For more information, see Key Requirements.

Join Capabilities

KSQL supports a large set of join operations for streams and tables, including INNER, LEFT OUTER, and FULL OUTER. Frequently, LEFT OUTER is shortened to LEFT JOIN, and FULL OUTER is shortened to OUTER JOIN.

Note

RIGHT OUTER JOIN isn’t supported. Instead, swap the operands and use LEFT JOIN.

The following table shows the supported combinations.

  Type INNER LEFT OUTER FULL OUTER
Stream-Stream Windowed Supported Supported Supported
Table-Table Non-windowed Supported Supported Supported
Stream-Table Non-windowed Supported Supported Not supported

Stream-Stream Joins

KSQL supports INNER, LEFT OUTER, and FULL OUTER joins between streams.

All of these operations support out-of-order records.

Joins between streams are always windowed joins. A new input record on one side produces a join output for each matching record on the other side, and there can be multiple such matching records within a join window.

Joins cause data re-partitioning of a stream only if the stream was marked for re-partitioning. If both streams are marked, both are re-partitioned.

LEFT OUTER joins will contain leftRecord-NULL records in the result stream, which means that the join contains NULL values for fields selected from the right-hand stream where no match is made.

FULL OUTER joins will contain leftRecord-NULL or NULL-rightRecord records in the result stream, which means that the join contains NULL values for fields coming from a stream where no match is made.

Semantics of Stream-Stream Joins

The semantics of the various stream-stream join variants are shown in the following table. In the table, each row represents a new incoming record. The following assumptions apply:

  • All records have the same key.
  • All records belong to a single join window.
  • All records are processed in timestamp order.

When new input is received, the join is triggered under the conditions listed in the table. Input records with a NULL key or a NULL value are ignored and don’t trigger the join.

Timestamp Left Stream Right Stream INNER JOIN LEFT JOIN OUTER JOIN
1 null        
2   null      
3 A     [A, null] [A, null]
4   a [A, a] [A, a] [A, a]
5 B   [B, a] [B, a] [B, a]
6   b [A, b], [B, b] [A, b], [B, b] [A, b], [B, b]
7 null        
8   null      
9 C   [C, a], [C, b] [C, a], [C, b] [C, a], [C, b]
10   c [A, c], [B, c], [C, c] [A, c], [B, c], [C, c] [A, c], [B, c], [C, c]
11   null      
12 null        
13   null      
14   d [A, d], [B, d], [C, d] [A, d], [B, d], [C, d] [A, d], [B, d], [C, d]
15 D   [D, a], [D, b], [D, c], [D, d] [D, a], [D, b], [D, c], [D, d] [D, a], [D, b], [D, c], [D, d]

Stream-Table Joins

KSQL only supports INNER and LEFT joins between a stream and a table.
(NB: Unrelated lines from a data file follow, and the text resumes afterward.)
-- ==== Sys2Proof/Laws/Completion.lean ====
section
/-! SUPPORT. What a completion leaves, in the terms of `eraseLeaves` and `programLeaves`, said once for the atomic completion
and the split one. -/

namespace Sys2Proof.Machine

/-- Byte `i` of a word of the array. -/
theorem wordByte_readWord (m : Memory) (a : Nat) {i : Nat} (hi : i < 4) :
    Memory.wordByte (Memory.readWord m a) i = Memory.read m (a + i) := by
  simp only [Memory.readWord, Memory.wordByte]
  apply BitVec.eq_of_getLsbD_eq
  intro j hj
  simp only [BitVec.getLsbD_extractLsb', BitVec.getLsbD_append]
  interval_cases i
  · simp [hj]
  · simp [hj, show 8 + j - 8 = j by omega]
  · simp [hj, show ¬ 16 + j < 8 by omega, show ¬ 16 + j - 8 < 8 by omega, show 16 + j - 8 - 8 = j by omega]
  · simp [hj, show ¬ 24 + j < 8 by omega, show ¬ 24 + j - 8 < 8 by omega, show ¬ 24 + j - 8 - 8 < 8 by omega,
      show 24 + j - 8 - 8 - 8 = j by omega]

/-- A word is erased exactly if its four bytes are. -/
theorem readWord_erased_iff (m : Memory) (a : Nat) :
    Memory.readWord m a = 0xFFFFFFFF#32 ↔ ∀ i < 4, Memory.read m (a + i) = 0xFF#8 := by
  constructor
  · intro h i hi
    rw [← wordByte_readWord m a hi, h]
    interval_cases i <;> rfl
  · intro h
    have h0 := h 0 (by omega)
    simp only [Nat.add_zero] at h0
    simp only [Memory.readWord, h0, h 1 (by omega), h 2 (by omega), h 3 (by omega)]
    rfl

/-- A bit of a byte of a word. -/
theorem getLsbD_wordByte (w : Word) (i : Nat) {j : Nat} (hj : j < 8) :
    (Memory.wordByte w i).getLsbD j = w.getLsbD (8 * i + j) := by
  simp [Memory.wordByte, hj]

/-- Writing a word in which no bit rises lets no bit of its bytes rise. -/
theorem writeWord_falls {m : Memory} (hw : Memory.wf m = true) (a : Nat) {w : Word}
    (h : w &&& ~~~(Memory.readWord m a) = 0#32) {i : Nat} (hi : i < 4) :
    Memory.read (Memory.writeWord m a w) (a + i) &&& ~~~(Memory.read m (a + i)) = 0#8 := by
  rw [Memory.read_writeWord_inside hw _ _ hi, ← wordByte_readWord m a hi]
  apply BitVec.eq_of_getLsbD_eq
  intro j hj
  have hk := congrArg (fun b => b.getLsbD (8 * i + j)) h
  simp only [BitVec.getLsbD_and, BitVec.getLsbD_not, BitVec.getLsbD_zero] at hk ⊢
  rw [getLsbD_wordByte _ _ hj, getLsbD_wordByte _ _ hj]
  simpa [hj, show 8 * i + j < 32 by omega] using hk

/-- Each bit of a byte of a partly programmed word is the old one or the old one AND the new one. -/
theorem partlyProgrammed_keeps {m : Memory} (hw : Memory.wf m = true) (a : Nat) (v w : Word) {i : Nat} (hi : i < 4) :
    Memory.read m (a + i) &&& Memory.wordByte v i &&&
      ~~~(Memory.read (Memory.writeWord m a (partlyProgrammed (Memory.readWord m a) v w)) (a + i)) = 0#8 := by
  rw [Memory.read_writeWord_inside hw _ _ hi, ← wordByte_readWord m a hi]
  apply BitVec.eq_of_getLsbD_eq
  intro j hj
  simp only [BitVec.getLsbD_and, BitVec.getLsbD_not, getLsbD_wordByte _ _ hj, partlyProgrammed, BitVec.getLsbD_or,
    BitVec.getLsbD_zero]
  grind

/-- The completion of an erase leaves what 44_regif_actions R255 says. -/
theorem completeErase_leaves (p : Nat) {s t : State} (hw : Memory.wf s.flash.mem = true)
    (ht : t.flash.mem = (completeErase p s).mem) : eraseLeaves s t p (completeErase p s).flags := by
  have houtside := fun x => completeErase_outside p s (x := x)
  simp only [eraseLeaves, byteAt, ht]
  simp only [pageBase, Config.base, Config.pageSize] at houtside
  by_cases hp : p ∈ s.cfg.wrpPages
  · simp [completeErase, hp, flagsWrprterr]
  · by_cases hr : rejects s = true
    · rw [if_neg hp, if_pos hr]
      refine ⟨by simp [completeErase, hp, hr, StatusFlags.clear], fun y => ⟨?_, houtside y⟩⟩
      simp only [completeErase, List.contains_eq_mem, hp, hr, decide_false, Bool.false_eq_true, if_false, if_true]
      by_cases hy : pageBase s.cfg p ≤ y ∧ y < pageBase s.cfg p + Config.pageSize
      · rw [Memory.read_update_inside _ hw hy.1 hy.2]
        apply BitVec.eq_of_getLsbD_eq
        intro j hj
        simp only [BitVec.getLsbD_and, BitVec.getLsbD_not, BitVec.getLsbD_or, BitVec.getLsbD_zero]
        grind
      · rw [Memory.read_update_outside _ _ (by omega)]
        simp
    · rw [if_neg hp, if_neg hr]
      refine ⟨by simp [completeErase, hp, hr, flagsEop], fun y => ?_⟩
      split
      · rename_i hy
        simp only [completeErase, List.contains_eq_mem, hp, hr, decide_false, Bool.false_eq_true, if_false]
        exact Memory.read_eraseRange_inside _ hy.1 hy.2
      · exact houtside y (by omega)

/-- The completion of a program leaves what 44_regif_actions R255 and R256 say. -/
theorem completeProgram_leaves (a v : Word) {s t : State} (hw : Memory.wf s.flash.mem = true)
    (ht : t.flash.mem = (completeProgram a v s).mem) : programLeaves s t a v (completeProgram a v s).flags := by
  refine ⟨fun y hy => by rw [byteAt, ht]; exact completeProgram_outside a v s hy, ?_⟩
  simp only [byteAt, ht]
  by_cases hp : (a.toNat - s.cfg.flashBase.toNat) / 2048 ∈ s.cfg.wrpPages
  · have hp' : pageOf s.cfg a.toNat ∈ s.cfg.wrpPages := hp
    simp [completeProgram, hp, hp', flagsWrprterr]
  · have hp' : pageOf s.cfg a.toNat ∉ s.cfg.wrpPages := hp
    rw [if_neg hp]
    by_cases hr : rejects s = true
    · simp only [completeProgram, List.contains_eq_mem, hp', hr, decide_false, Bool.false_eq_true, if_false, if_true]
      refine ⟨rfl, fun i hi => ⟨writeWord_falls hw _ ?_ hi, partlyProgrammed_keeps hw _ _ _ hi⟩⟩
      apply BitVec.eq_of_getLsbD_eq
      intro j hj
      simp only [partlyProgrammed, BitVec.getLsbD_and, BitVec.getLsbD_not, BitVec.getLsbD_zero]
      grind
    · by_cases he : Memory.readWord s.flash.mem a.toNat = 0xFFFFFFFF#32
      · simp only [completeProgram, List.contains_eq_mem, hp', hr, he, decide_false, Bool.false_eq_true, if_false, if_true]
        exact ⟨rfl, fun i hi => Memory.read_writeWord_inside hw _ _ hi⟩
      · simp only [completeProgram, List.contains_eq_mem, hp', hr, he, decide_false, Bool.false_eq_true, if_false]
        split
        · exact .inl ⟨rfl, rfl⟩
        · refine .inr ⟨rfl, fun i hi => writeWord_falls hw _ ?_ hi⟩
          rw [BitVec.and_assoc]
          simp

end Sys2Proof.Machine
end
Stream-table joins are always non-windowed joins. You can perform table lookups against a table when a new record arrives on the stream. Only events arriving on the stream side trigger downstream updates and produce join output. Updates on the table side don’t produce updated join output.
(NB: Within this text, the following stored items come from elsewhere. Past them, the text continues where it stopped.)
-- ==== Sys2Proof/Tests/Slice0.lean ====
section
/-! SUPPORT. Tests of one step each, with results taken from spec/95_test_vectors.md and from the spec's rules (named in each
comment), and for every obligation with hypotheses a concrete state and operands that meet them. -/

namespace Sys2Proof.Tests

open Sys2Proof Sys2Proof.Machine

/-! ### Helpers -/

/-- The next state of an outcome. -/
def nextOf : Host.Outcome State Fault Refusal → Option State
  | .next t => some t
  | .fault _ => none
  | .refused _ => none

/-- The fault of an outcome. -/
def faultOf : Host.Outcome State Fault Refusal → Option Fault
  | .next _ => none
  | .fault r => some r
  | .refused _ => none

theorem exists_next {o : Host.Outcome State Fault Refusal} (h : (nextOf o).isSome = true) : ∃ t, o = .next t := by
  cases o with
  | next t => exact ⟨t, rfl⟩
  | fault r => cases h
  | refused r => cases h

/-- The start state S0 of 95_test_vectors section 0, powered up, with a given schedule. -/
def s0 (ms : List Move) : State :=
  { State.reset with flash := { State.reset.flash with key := .unlocked }, moves := ms, poweredUp := true }

/-- S0 with a key state. -/
def keyed (k : KeyState) (ms : List Move) : State := { s0 ms with flash := { (s0 ms).flash with key := k } }

/-- S0 with status flags. -/
def flagged (eop wrp pg bsy : Bool) : State :=
  { s0 [] with flash := { (s0 []).flash with eop := eop, wrprterr := wrp, pgerr := pg, bsy := bsy } }

/-- The sequencer in a state of a command on the word 0x0800_3000, from an environment. -/
def inFsm (q : Fsm) (op : BitVec 2) (s : State) : State :=
  { s with fcs := { s.fcs with st := q.code, cOp := op, cAddr := 0x08003000#32, cData := 0x12345678#32 } }

/-- S0 with an operation in flight. -/
def busyWith (op : Inflight) (ms : List Move) : State :=
  { s0 ms with flash := { (s0 ms).flash with bsy := true, inflight := op, cr := { ControlReg.clear with strt := true } } }

/-- S0 with an enable bit, and `AR` written. -/
def enabled (per pg : Bool) (ar : Word) : State :=
  { s0 [] with flash := { (s0 []).flash with cr := { ControlReg.clear with per := per, pg := pg }, ar := ar } }

/-- S0 with array contents. -/
def stored (m : Memory) (s : State) : State := { s with flash := { s.flash with mem := m } }

/-- S0 with a frame on the command port. -/
def issued (c a d : Word) (ms : List Move) : State :=
  { s0 ms with port := { (s0 ms).port with cmd := c, addr := a, data := d, cmdPending := true } }

/-! ### WellFormed: an ill-formed term for each check -/

theorem test_wf_refuses_a_misaligned_payload : Instr.wf Config.ex (.wrMem32 0x08003002#32 0#32) = false := by decide
theorem test_wf_refuses_a_payload_outside : Instr.wf Config.ex (.wrMem32 0x08040000#32 0#32) = false := by decide
theorem test_wf_refuses_a_payload_on_a_register :
    Instr.wf { Config.ex with flashBase := 0x40022000#32, flashSize := 0x800 } (.wrMem32 0x40022010#32 0#32) = false := by
  decide
theorem test_wf_accepts_the_last_word : Instr.wf Config.ex (.wrMem32 0x0803FFFC#32 0#32) = true := by decide
theorem test_config_ex_is_wf : Config.ex.wf = true := by decide
theorem test_config_refuses_a_zero_poll_limit : ({ Config.ex with pollLimit := 0 } : Config).wf = false := by decide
Out-of-order records aren't supported, which means that KSQL processes all records in offset order and doesn't check for out-of-order records.

Stream-table joins cause data re-partitioning of the stream only if the stream was marked for re-partitioning.

Important

KSQL currently provides best-effort on time synchronization, but there are no guarantees, which can cause missing results or leftRecord-NULL results.
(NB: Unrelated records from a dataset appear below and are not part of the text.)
-- ==== Sys2Proof/Machine/Flags.lean ====
section
/-! DEFINITION. The one-bit status values of the block and how each is computed (spec/10_state.md R51): the overlay
latch, the RAM enable and the banking mode; the block has no arithmetic flags. With them, the two header codes a
CONSTRUCT turns into constant state (R301, R302). -/

namespace Sys2Proof.Machine

/-- `BIOS_DISABLE_ON(v)`, with `BIOS_DISABLE_ON(1) = true` (R10, R265). -/
def biosDisableOn (cfg : Config) (v : Byte) : Bool := v == 1 || !cfg.biosKeepOn.contains v

/-- The overlay latch after a write of `v` to 0xFF50: cleared, or as it was; never set (R265). -/
def latchAfterWrite (cfg : Config) (inBios : Bool) (v : Byte) : Bool :=
  if inBios && biosDisableOn cfg v then false else inBios

/-- The byte a read of 0xFF50 returns (R264). -/
def latchByte (inBios : Bool) : Byte := if inBios then 0x01 else 0x00

/-- `bc.ram_enabled` after BC.RAMEN of `v`: the low nibble is 0xA (R203). -/
def ramEnableOf (v : Byte) : Bool := v &&& 0x0F == 0x0A

/-- `bc.banking_mode` after BC.MODESEL of `v`: bit 0 (R208). -/
def bankingModeOf (v : Byte) : BankingMode := if v.getLsbD 0 then .ramBanking else .romBanking

/-- `MBC_CODE_MAP(code)`; none outside its domain (R301). -/
def modeOfCode (cfg : Config) (code : Byte) : Option Mode := cfg.mbcCodeMap.lookup code

/-- `RAM_SIZE_MAP = {0→0, 1→2048, 2→8192}`; none for every other code (R302). -/
def ramSizeOfCode (code : Byte) : Option RamSize :=
  match code.toNat with
  | 0 => some .none
  | 1 => some .kb2
  | 2 => some .kb8
  | _ => none

end Sys2Proof.Machine
end

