-- ==== Sys2Proof/Tests/Slice0.lean ====
section
/-! SUPPORT. Tests. The expected results are the vectors of spec/95_test_vectors.md, or computed by hand from the rule a
test names. Last come the witnesses: for each obligation with hypotheses, data that meet them. -/

namespace Sys2Proof.Tests

open Sys2Proof Sys2Proof.Machine

/-! ## Fixtures (spec/95_test_vectors.md section 0): the bytes of `ROM_A` and `BIOS_T` that a test reads -/

def romA : Image :=
  { len := 0x8000
    bytes := [(0x10, 0x10), (0xFF, 0xFF), (0x100, 0x01), (0x3FFF, 0xC0), (0x4000, 0x40), (0x7FFF, 0x80)] }

def cfg : Config := { Config.atReset with biosImage := [(0, 0xA5), (0x10, 0xB5), (0x9F, 0x3A), (0xFF, 0x5A)] }

/-- An instance of that mode and size with all four owners wired. -/
def bus (mode : Mode) (size : RamSize) : Bus :=
  { Bus.reset cfg romA mode size with wired := { display := true, timer := true, irq := true, kbd := true } }

def f1 : Bus := bus .romOnly .none
def f2 : Bus := bus .mbc1 .kb8
def f3 : Bus := bus .mbc1Ram .kb2
def f4 : Bus := bus .romOnly .kb8

/-- The same with no owner wired. -/
def bare : Bus := { f1 with wired := Wiring.reset }

def stateOf (b : Bus) : State := { cfg := cfg, session := some b, fatal := none, pending := [], rsp := none }

/-- The state one step after a request at the port. -/
def after (s : State) (w : PortWord) : Option State :=
  match step (s.requestFirst w) with
  | .next t => some t
  | .fault _ => none
  | .refused _ => none

/-- The answer to a REQ word. -/
def answer (b : Bus) (w : BitVec 35) : Option Response := ((after (stateOf b) (.req w)).bind State.rsp)

/-- A word read, with no event. -/
def gives (d : Word) : Option Response := some { outcome := .ok, rdata := some d, events := [] }

/-- A part of the instance after a REQ word. -/
def left {α : Type} (b : Bus) (w : BitVec 35) (f : Bus → α) : Option α :=
  ((after (stateOf b) (.req w)).bind State.session).map f

def fatalAnswer (c : Cause) : Option Response := some { outcome := .fatal c, rdata := none, events := [] }

def refusal (r : Reason) : Option Response := some { outcome := .refuse r, rdata := none, events := [] }

/-! ## Well-formedness: an ill-formed term for each check -/

theorem test_wf_memory_order : Memory.wf [(3, 1), (2, 1)] = false := by decide
theorem test_wf_memory_repeat : Memory.wf [(3, 1), (3, 2)] = false := by decide
theorem test_wf_memory_zero : Memory.wf [(3, 0)] = false := by decide
theorem test_wf_memory_size : Memory.fits 160 [(160, 1)] = false ∧ Memory.fits 160 [(159, 1)] = true := by decide
theorem test_wf_image : Image.wf { len := 2, bytes := [(2, 1)] } = false ∧ romA.wf = true := by decide
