-- ==== Sys2Proof/Machine/Step.lean ====
section
/-!
DEFINITION. One step of the machine: one instruction boundary and what happens there (R236, R272).
-/

namespace Sys2Proof.Machine

/-- One step. -/
def step (s : State) : Host.Outcome State Fault Refusal := cycle s

/-- `s` with the instruction whose bits are `w` stored where the next step fetches (log entry 25). -/
def State.withFetchWord (s : State) (nbits w : Nat) : State :=
  placeInstruction s (BitVec.ofNat 16 (w % 2 ^ nbits))

end Sys2Proof.Machine
end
Semantics of Stream-Table Joins

The semantics of the various stream-table join variants are shown in the following table. In the table, each row represents a new incoming record. The following assumptions apply:

  • All records have the same key.
  • All records are processed in timestamp order.

Input records for the stream with a NULL key or a NULL value are ignored and don’t trigger the join.

Only input records for the left-side stream trigger the join. Input records for the right-side table update only the internal right-side join state.

Input records for the table with a NULL value are interpreted as tombstones for the corresponding key, which indicate the deletion of the key from the table. Tombstones don’t trigger the join.

Timestamp Left Stream Right Table INNER JOIN LEFT JOIN
1 null      
2   null (tombstone)    
3 A     [A, null]
4   a    
5 B   [B, a] [B, a]
6   b    
7 null      
8   null (tombstone)    
9 C     [C, null]
10   c    
11   null    
12 null      
13   null    
14   d    
15 D   [D, d] [D, d]

For stream-table joins, KSQL assumes that the joining stream and table follow the event-time ordering exactly. Follow these steps to ensure that joins are synchronized:

  1. Start the query, which starts consumers.
  2. Populate the table completely. This ensures that the table items exist when the stream events come in to trigger the join.
  3. Populate the stream completely.

Table-Table Joins

KSQL supports INNER, LEFT OUTER, and FULL OUTER joins between tables. Joins matching multiple records (one-to-many) aren't supported.

Table-table joins are always non-windowed joins.

Out-of-order records are not supported, which means that KSQL processes all records in offset order and does not check for out-of-order records.

Table-table joins are eventually consistent.

Important

KSQL currently provides best-effort on time synchronization, but there are no guarantees, which can cause missing results or leftRecord-NULL results.

Semantics of Table-Table Joins

The semantics of the various table-table join variants are shown in the following table. In the table, each row represents a new incoming record. The following assumptions apply:

  • All records have the same key.
  • All records are processed in timestamp order.

Input records with a NULL value are interpreted as tombstones for the corresponding key, which indicate the deletion of the key from the table. Tombstones don’t trigger the join. When an input tombstone is received, an output tombstone is forwarded directly to the join result table, if the corresponding key exists already in the join result table.

Timestamp Left Table Right Table INNER JOIN LEFT JOIN OUTER JOIN
1 null (tombstone)        
2   null (tombstone)      
3 A     [A, null] [A, null]
4   a [A, a] [A, a] [A, a]
5 B   [B, a] [B, a] [B, a]
6   b [B, b] [B, b] [B, b]
7 null (tombstone)   null (tombstone) null (tombstone) [null, b]
8   null (tombstone)     null (tombstone)
9 C     [C, null] [C, null]
10   c [C, c] [C, c] [C, c]
11   null (tombstone) null (tombstone) [C, null] [C, null]
12 null (tombstone)     null (tombstone) null (tombstone)
13   null (tombstone)      
14   d     [null, d]
15 D   [D, d] [D, d] [D, d]